Much of this success is due to Morocco’s moderate and progressive economic policies and conservative approach to global financial markets. As importantly, Morocco’s ties to the EU and the US as trading partners partially insulate it from overexposure to economies under stress. According to an article in Bloomberg.com, countries with little exposure to Chinese trade and investment are currently faring much better than those tied more closely to China. India, Morocco, and Poland are the top three countries in the rankings based on their overall stability and performance over the past year.
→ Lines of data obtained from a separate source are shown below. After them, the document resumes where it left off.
-- ==== Sys2Proof/Machine/HostOps.lean ====
section
/-! DEFINITION. The host interface: the operations through which the outside reaches the core, each one atomic
transition (spec/10_state.md R41 to R46; 60_exceptions.md R147, R157 to R159; 70_reset_and_hazards.md R164 to R172). -/

namespace Sys2Proof.Machine

/-- The operations of R41 on a Machine that exists. -/
inductive HostOp where
  | reset
  | getState
  | terminate
  | toggleExecution
  | onTimer
  | step
  | getFramebuffer
  | keyDown (code : Nat)
  | keyUp (code : Nat)
  | isAudioPlaying
  deriving DecidableEq, Repr

/-- What an operation returns (R41). -/
inductive HostResult where
  | none
  | runState (r : RunState)
  | ok
  | error (e : StepError)
  | framebuffer (cells : List Byte)
  | audio (playing : Bool)
  deriving DecidableEq, Repr

/-- The execution state of P_INITIAL_RUN_STATE (R39). -/
def initialRunState : InitialRun → RunState
  | .running => .running
  | .paused => .paused

/-- `construct`: the ROM length is checked first (R147, R164), then the font base (R172); the Machine starts in
P_INITIAL_RUN_STATE (R166). -/
def construct (p : Params) : Result :=
  if romFits p then
    if fontBaseLegal p then .next (State.initial p (initialRunState p.initialRun))
    else .refused (.fontBaseOutOfRange p.fontBase)
  else .fault (.romTooBig p.rom.length)

/-- `reset()` (R167 to R170): the state after construction with the retained inputs, Running. The model's own record
of draws and errors goes on (R154; log entry 4). -/
def hostReset (s : State) : State :=
  { State.initial s.params .running with draws := s.draws, history := s.history }

/-- `terminate()` (R44). -/
def terminate (s : State) : State := s.setRun .terminated

/-- `toggle_execution()` (R45). -/
def toggleExecution (s : State) : State :=
  match s.run with
  | .running => s.setRun .paused
  | .paused => s.setRun .running
  | .terminated => s

/-- A timer after one tick: decremented, saturating at 0 (R157). -/
def tick (b : Byte) : Byte := if b = 0 then 0 else b - 1

/-- `on_timer()` (R157, R158). -/
def onTimer (s : State) : State :=
  if s.params.timerGated ∧ s.run ≠ .running then s else (s.setDT (tick s.dt)).setST (tick s.st)

/-- `key_down` or `key_up` of a key that exists (R43). -/
def setKey (k : Reg) (down : Bool) (s : State) : State := { s with keys := s.keys.set k down }

/-- `is_audio_playing()` (R159). -/
def isAudioPlaying (s : State) : Bool := s.st != 0

/-- `get_framebuffer()`: 2048 bytes of 0 or 1 in row-major order (R46). -/
def framebufferBytes (fb : Framebuffer) : List Byte :=
  fb.toList.flatMap (fun row => row.toList.map (fun lit => if lit then 1 else 0))

/-- The result `step()` reports: Ok, or the error it recorded (R153; log entry 2). -/
def stepResult (before after : State) : HostResult :=
  match after.history.drop before.history.length with
  | [] => .ok
  | e :: _ => .error e

/-- `key_down` and `key_up`: a code above 0xF is refused (R43). -/
def keyEvent (code : Nat) (down : Bool) (s : State) : Host.Outcome (State × HostResult) Fault Refusal :=
  if h : code < 16 then .next (setKey ⟨code, h⟩ down s, .none) else .refused (.keyCodeOutOfRange code)

/-- One operation of the host: the next state and what the operation returns (R41, R42). -/
def hostCall (op : HostOp) (s : State) : Host.Outcome (State × HostResult) Fault Refusal :=
  match op with
  | .reset => .next (hostReset s, .none)
  | .getState => .next (s, .runState s.run)
  | .terminate => .next (terminate s, .none)
  | .toggleExecution => .next (toggleExecution s, .none)
  | .onTimer => .next (onTimer s, .none)
  | .step =>
    match step s with
    | .next t => .next (t, stepResult s t)
    | .fault r => .fault r
    | .refused r => .refused r
  | .getFramebuffer => .next (s, .framebuffer (framebufferBytes s.fb))
  | .keyDown code => keyEvent code true s
  | .keyUp code => keyEvent code false s
  | .isAudioPlaying => .next (s, .audio (isAudioPlaying s))

/-- A sequence of operations of the host, each on the state the one before left (R42). -/
def hostRun : List HostOp → State → Result
  | [], s => .next s
  | op :: ops, s =>
    match hostCall op s with
    | .next (t, _) => hostRun ops t
    | .fault r => .fault r
    | .refused r => .refused r

end Sys2Proof.Machine
end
These results were underscored in an article in livemint.com that explored the same issue of dependence on Chinese imports. “More than $8 trillion has been wiped off the value of shares worldwide as China’s move fueled speculation that a further slowdown in the world’s second-largest economy will undermine demand for raw materials from countries including Brazil and Russia.”
In its coverage of the Bloomberg study, the Wall Street Journal commented that the decline will affect frontier markets more than emerging markets in the longer term. The Journal also points out that the study “notes that the best-performing regions have been frontier Europe and Asia and highlights Bangladesh, Sri Lanka and Morocco as countries that have been kind to investors.”
To continue to attract needed Foreign Direct Investment, especially in its lucrative renewable energy sector, Morocco has drafted legislation to sweeten the terms under which it will purchase energy from independent producers. According to seenews.com “When adopted, the new law, bill number 58-15, will allow renewable energy producers to sell surplus electricity to establishments connected to the high voltage or very high voltage grid of ONEE, the state owned utility responsible for the provision of electricity as well as the operation of the transmission system. The proposed changes will also raise the minimum capacity of hydro power projects to 30 MW from 12 MW at present.”
What this means is that independent producers will have more customer options, including the government, for selling energy at regulated prices, thus simplifying economic models for determining the success of investments in renewable energy.
These liberalizing efforts and the rankings recently published continue to demonstrate that Morocco has made choices that both meet the country’s goals of greater participation in the global economy and benefit its economy by attracting investments that generate much-needed employment.